Among the entries below, find the lines that hold the word "full" and report them.
MATERIAL PROVIDED Block Start
-- ==== Sys2Proof/Laws/MovesMemory.lean ====
section
/-! SUPPORT. What each operation and each command of Machine/Memory.lean can touch. -/

namespace Sys2Proof.Machine
open Sys2Proof
set_option linter.all false
set_option Elab.async false

theorem State.modChan_moves (s : State) (x1 : Fin 2) (x2 : Channel → Channel) :
    Moves [.mem] s (State.modChan s x1 x2) := by
  unfold State.modChan
  repeat' (first
    | with_reducible exact Moves.refl _ _
    | with_reducible assumption
    | extract_lets
    | with_reducible refine Moves.ite ?_ ?_
    | with_reducible refine (State.modMem_moves _ _ (by intro n; repeat' (first | rfl | extract_lets | split)) (by intro n; repeat' (first | rfl | extract_lets | split))).after (by decide) ?_
    | with_reducible refine (Moves.fold _ _ _ ?_).behind ?_
    | intro _
    | split
    | ((conv => arg 3; with_reducible whnf); split))

theorem State.putWord_moves (s : State) (w : Nat) (v : EccWord) (full : Bool) :
    Moves [.mem] s (s.putWord w v full) := by
  unfold State.putWord
  extract_lets key s1
  have h1 : Moves [.mem] s s1 := by
    refine Moves.widen (m := [.mem]) (State.modMem_wf _ _ (fun m h => ?_) (fun m h => h)) (by decide)
    exact Memory.wf_write _ _ _ h
  exact h1.trans (Moves.widen (m := [.mem]) (State.modChan_moves ..) (by decide))

theorem State.modBkt_moves (s : State) (x1 : MemRegion) (x2 : Bucket → Bucket) :
    Moves [.mem] s (State.modBkt s x1 x2) := by
  unfold State.modBkt
  repeat' (first
    | with_reducible exact Moves.refl _ _
    | with_reducible assumption
    | extract_lets
    | with_reducible refine Moves.ite ?_ ?_
    | with_reducible refine (State.modMem_moves _ _ (by intro n; repeat' (first | rfl | extract_lets | split)) (by intro n; repeat' (first | rfl | extract_lets | split))).after (by decide) ?_
    | with_reducible refine (Moves.fold _ _ _ ?_).behind ?_
    | intro _
    | split
    | ((conv => arg 3; with_reducible whnf); split))

theorem State.fillBucket_moves (s : State) (x1 : MemRegion) (x2 : ℕ) :
    Moves [.trc, .mem, .evr] s (State.fillBucket s x1 x2) := by
  unfold State.fillBucket
  repeat' (first
    | with_reducible exact Moves.refl _ _
    | with_reducible assumption
    | extract_lets
    | with_reducible refine Moves.ite ?_ ?_
    | with_reducible refine (State.modBkt_moves ..).after (by decide) ?_
    | with_reducible refine (State.condMem_moves ..).after (by decide) ?_
    | with_reducible refine (State.modMem_moves _ _ (by intro n; repeat' (first | rfl | extract_lets | split)) (by intro n; repeat' (first | rfl | extract_lets | split))).after (by decide) ?_
    | with_reducible refine (Moves.fold _ _ _ ?_).behind ?_
    | intro _
    | split
    | ((conv => arg 3; with_reducible whnf); split))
MATERIAL PROVIDED Block End
### SOLUTION TO THE EXERCISE
theorem State.putWord_moves (s : State) (w : Nat) (v : EccWord) (full : Bool) :
    Moves [.mem] s (s.putWord w v full) := by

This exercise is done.